▸ **WHAT YOU SHOULD DO**
Work out the number of lines in the listing below that include "fresh", and answer with it alone.

#####

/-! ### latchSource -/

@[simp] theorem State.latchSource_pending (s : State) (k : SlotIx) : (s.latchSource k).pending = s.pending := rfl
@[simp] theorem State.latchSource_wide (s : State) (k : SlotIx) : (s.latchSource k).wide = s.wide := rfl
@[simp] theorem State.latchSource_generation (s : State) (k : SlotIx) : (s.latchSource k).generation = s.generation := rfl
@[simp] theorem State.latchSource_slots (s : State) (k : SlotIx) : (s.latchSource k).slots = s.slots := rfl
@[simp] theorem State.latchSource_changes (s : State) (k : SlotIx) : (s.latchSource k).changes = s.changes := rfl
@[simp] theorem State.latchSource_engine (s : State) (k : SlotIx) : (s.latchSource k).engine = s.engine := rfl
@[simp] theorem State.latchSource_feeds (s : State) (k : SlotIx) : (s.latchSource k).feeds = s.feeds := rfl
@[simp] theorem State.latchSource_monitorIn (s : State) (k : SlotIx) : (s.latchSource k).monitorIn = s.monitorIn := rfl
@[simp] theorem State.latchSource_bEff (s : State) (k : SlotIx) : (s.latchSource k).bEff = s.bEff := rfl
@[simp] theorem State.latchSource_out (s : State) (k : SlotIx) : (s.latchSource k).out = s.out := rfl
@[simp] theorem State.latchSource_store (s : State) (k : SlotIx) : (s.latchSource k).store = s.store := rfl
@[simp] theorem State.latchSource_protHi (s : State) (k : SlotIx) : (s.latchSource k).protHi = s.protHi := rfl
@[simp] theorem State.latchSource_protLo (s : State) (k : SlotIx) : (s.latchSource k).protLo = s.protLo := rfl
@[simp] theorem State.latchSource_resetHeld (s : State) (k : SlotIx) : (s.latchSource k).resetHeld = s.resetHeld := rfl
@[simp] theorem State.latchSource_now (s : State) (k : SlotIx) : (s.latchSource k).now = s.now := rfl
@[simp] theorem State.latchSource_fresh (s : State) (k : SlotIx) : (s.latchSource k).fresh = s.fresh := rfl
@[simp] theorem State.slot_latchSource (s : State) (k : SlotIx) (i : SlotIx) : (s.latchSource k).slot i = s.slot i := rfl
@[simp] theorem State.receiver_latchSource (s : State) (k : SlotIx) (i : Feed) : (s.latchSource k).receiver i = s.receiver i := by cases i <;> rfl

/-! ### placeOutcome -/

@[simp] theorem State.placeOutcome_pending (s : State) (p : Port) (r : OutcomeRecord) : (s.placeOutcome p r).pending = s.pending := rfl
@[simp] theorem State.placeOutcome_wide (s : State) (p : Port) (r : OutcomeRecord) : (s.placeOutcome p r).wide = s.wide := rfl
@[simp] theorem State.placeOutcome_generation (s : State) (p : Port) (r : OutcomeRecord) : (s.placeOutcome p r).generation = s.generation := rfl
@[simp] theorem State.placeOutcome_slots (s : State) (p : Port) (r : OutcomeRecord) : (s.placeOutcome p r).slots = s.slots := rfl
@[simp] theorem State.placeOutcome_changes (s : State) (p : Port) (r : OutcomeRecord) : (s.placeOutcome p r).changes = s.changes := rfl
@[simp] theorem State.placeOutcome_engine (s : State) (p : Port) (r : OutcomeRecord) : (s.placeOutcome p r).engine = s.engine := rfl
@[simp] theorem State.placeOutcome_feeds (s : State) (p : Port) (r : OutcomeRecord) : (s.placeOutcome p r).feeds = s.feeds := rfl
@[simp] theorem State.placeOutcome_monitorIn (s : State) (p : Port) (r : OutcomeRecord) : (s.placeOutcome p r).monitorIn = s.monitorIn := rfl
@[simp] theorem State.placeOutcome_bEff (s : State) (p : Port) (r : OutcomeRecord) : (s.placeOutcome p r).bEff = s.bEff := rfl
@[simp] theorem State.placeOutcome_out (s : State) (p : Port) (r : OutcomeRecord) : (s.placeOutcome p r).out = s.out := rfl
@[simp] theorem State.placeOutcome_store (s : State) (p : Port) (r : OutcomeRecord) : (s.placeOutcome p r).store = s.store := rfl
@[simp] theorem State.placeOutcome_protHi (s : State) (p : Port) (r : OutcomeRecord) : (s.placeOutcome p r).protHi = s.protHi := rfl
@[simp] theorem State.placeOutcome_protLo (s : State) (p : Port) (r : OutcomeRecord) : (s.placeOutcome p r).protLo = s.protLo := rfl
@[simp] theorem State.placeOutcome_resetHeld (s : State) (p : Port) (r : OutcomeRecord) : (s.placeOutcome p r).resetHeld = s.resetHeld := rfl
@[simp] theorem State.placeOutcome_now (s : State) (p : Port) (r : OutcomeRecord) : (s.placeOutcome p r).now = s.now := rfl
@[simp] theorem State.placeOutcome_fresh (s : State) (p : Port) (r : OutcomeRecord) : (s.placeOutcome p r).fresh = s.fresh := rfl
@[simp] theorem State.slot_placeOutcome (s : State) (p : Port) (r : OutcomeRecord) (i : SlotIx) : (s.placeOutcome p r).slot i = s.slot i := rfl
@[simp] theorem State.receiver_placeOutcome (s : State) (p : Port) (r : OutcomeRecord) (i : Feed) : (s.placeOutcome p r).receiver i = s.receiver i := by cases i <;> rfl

#####

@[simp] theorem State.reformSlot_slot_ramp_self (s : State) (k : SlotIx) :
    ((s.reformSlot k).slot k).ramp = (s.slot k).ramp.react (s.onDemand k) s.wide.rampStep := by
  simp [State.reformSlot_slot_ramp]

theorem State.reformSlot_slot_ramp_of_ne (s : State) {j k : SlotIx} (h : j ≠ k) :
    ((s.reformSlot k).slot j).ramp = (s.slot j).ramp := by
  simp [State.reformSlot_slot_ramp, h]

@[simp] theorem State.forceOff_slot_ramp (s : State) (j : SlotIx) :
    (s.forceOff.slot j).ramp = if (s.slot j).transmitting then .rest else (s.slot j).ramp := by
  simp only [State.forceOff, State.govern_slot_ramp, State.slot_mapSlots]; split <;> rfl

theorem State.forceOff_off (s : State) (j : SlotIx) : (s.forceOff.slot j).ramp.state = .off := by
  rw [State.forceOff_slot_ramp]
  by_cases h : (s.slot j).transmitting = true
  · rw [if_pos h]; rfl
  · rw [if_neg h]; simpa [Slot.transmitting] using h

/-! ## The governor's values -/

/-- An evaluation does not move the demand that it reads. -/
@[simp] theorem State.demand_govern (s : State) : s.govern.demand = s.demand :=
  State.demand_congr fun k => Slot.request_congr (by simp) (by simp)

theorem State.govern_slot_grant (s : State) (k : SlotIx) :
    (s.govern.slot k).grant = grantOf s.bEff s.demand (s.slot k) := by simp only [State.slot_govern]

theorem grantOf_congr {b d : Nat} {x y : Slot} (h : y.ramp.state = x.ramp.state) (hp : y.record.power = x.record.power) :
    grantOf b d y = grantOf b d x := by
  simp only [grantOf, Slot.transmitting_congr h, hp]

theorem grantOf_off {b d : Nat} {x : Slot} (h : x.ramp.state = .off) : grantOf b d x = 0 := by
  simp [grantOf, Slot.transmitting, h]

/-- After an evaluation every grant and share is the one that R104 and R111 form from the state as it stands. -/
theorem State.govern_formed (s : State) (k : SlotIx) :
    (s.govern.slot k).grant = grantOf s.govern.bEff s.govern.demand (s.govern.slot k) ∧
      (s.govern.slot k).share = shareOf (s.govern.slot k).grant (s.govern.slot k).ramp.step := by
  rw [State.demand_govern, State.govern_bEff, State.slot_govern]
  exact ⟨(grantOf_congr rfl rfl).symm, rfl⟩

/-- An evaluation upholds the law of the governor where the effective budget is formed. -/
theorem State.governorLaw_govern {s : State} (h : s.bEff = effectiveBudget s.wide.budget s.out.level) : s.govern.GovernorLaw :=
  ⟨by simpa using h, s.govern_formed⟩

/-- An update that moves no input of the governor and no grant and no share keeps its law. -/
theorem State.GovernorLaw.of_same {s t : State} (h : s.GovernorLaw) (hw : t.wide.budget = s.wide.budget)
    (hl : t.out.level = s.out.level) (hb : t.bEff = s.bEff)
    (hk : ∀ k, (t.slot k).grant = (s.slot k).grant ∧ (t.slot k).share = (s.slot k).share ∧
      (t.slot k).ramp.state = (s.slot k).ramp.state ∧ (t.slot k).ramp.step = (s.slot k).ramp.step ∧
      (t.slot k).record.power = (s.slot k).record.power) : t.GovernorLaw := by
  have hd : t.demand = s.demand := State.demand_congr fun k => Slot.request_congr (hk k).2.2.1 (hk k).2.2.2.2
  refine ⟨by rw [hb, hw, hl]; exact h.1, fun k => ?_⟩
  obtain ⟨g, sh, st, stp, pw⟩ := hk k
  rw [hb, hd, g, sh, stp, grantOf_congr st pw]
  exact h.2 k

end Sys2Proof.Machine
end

#####

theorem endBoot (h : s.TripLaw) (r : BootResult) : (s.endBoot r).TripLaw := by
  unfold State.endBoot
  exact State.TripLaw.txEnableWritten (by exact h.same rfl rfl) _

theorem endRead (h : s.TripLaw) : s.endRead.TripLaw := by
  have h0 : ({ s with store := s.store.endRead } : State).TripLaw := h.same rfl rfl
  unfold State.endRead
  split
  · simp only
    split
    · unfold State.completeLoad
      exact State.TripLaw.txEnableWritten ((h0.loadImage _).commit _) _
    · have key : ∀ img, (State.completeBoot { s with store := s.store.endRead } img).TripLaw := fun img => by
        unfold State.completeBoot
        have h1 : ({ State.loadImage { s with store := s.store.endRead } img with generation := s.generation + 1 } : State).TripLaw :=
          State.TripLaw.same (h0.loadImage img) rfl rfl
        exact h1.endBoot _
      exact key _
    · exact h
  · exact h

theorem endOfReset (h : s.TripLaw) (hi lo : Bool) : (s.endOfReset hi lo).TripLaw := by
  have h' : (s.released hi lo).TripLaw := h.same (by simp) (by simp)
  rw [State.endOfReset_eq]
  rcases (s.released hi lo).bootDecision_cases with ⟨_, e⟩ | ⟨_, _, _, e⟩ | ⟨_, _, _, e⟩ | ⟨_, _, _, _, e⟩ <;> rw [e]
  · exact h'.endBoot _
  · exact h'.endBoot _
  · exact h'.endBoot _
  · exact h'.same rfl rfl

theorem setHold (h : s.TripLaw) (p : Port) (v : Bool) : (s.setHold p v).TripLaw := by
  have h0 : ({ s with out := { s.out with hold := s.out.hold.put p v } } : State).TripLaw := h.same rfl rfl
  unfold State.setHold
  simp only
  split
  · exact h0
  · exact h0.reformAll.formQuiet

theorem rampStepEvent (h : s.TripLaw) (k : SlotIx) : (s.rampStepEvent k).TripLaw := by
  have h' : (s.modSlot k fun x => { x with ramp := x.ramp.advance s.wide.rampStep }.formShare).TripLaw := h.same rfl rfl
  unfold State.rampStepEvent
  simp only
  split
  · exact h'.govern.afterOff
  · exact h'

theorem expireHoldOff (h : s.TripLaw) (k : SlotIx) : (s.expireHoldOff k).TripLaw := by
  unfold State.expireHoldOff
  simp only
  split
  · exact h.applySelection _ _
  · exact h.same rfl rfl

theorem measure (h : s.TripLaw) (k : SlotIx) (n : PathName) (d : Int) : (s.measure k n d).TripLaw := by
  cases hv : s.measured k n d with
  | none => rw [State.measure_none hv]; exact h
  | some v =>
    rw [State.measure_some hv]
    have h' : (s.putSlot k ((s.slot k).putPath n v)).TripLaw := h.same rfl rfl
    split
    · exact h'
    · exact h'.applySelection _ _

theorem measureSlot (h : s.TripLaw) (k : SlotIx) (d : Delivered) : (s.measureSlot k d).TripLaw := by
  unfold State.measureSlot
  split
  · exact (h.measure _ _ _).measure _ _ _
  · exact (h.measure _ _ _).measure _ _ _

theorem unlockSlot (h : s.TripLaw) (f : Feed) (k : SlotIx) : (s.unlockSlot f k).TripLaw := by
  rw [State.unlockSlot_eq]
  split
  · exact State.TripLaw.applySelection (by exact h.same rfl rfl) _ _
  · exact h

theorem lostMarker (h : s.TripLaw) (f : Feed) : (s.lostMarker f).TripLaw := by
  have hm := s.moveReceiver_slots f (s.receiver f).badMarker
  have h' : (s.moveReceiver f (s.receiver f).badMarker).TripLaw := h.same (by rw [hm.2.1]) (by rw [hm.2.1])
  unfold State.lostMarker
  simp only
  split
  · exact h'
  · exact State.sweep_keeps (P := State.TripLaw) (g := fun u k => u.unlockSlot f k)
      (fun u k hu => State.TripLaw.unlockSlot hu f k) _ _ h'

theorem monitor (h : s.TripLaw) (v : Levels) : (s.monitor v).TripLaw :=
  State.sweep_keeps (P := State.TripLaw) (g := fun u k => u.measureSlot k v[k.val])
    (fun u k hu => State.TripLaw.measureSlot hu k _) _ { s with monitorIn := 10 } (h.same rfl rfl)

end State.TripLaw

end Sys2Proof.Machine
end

#####

▸ **YOUR RESPONSE**
2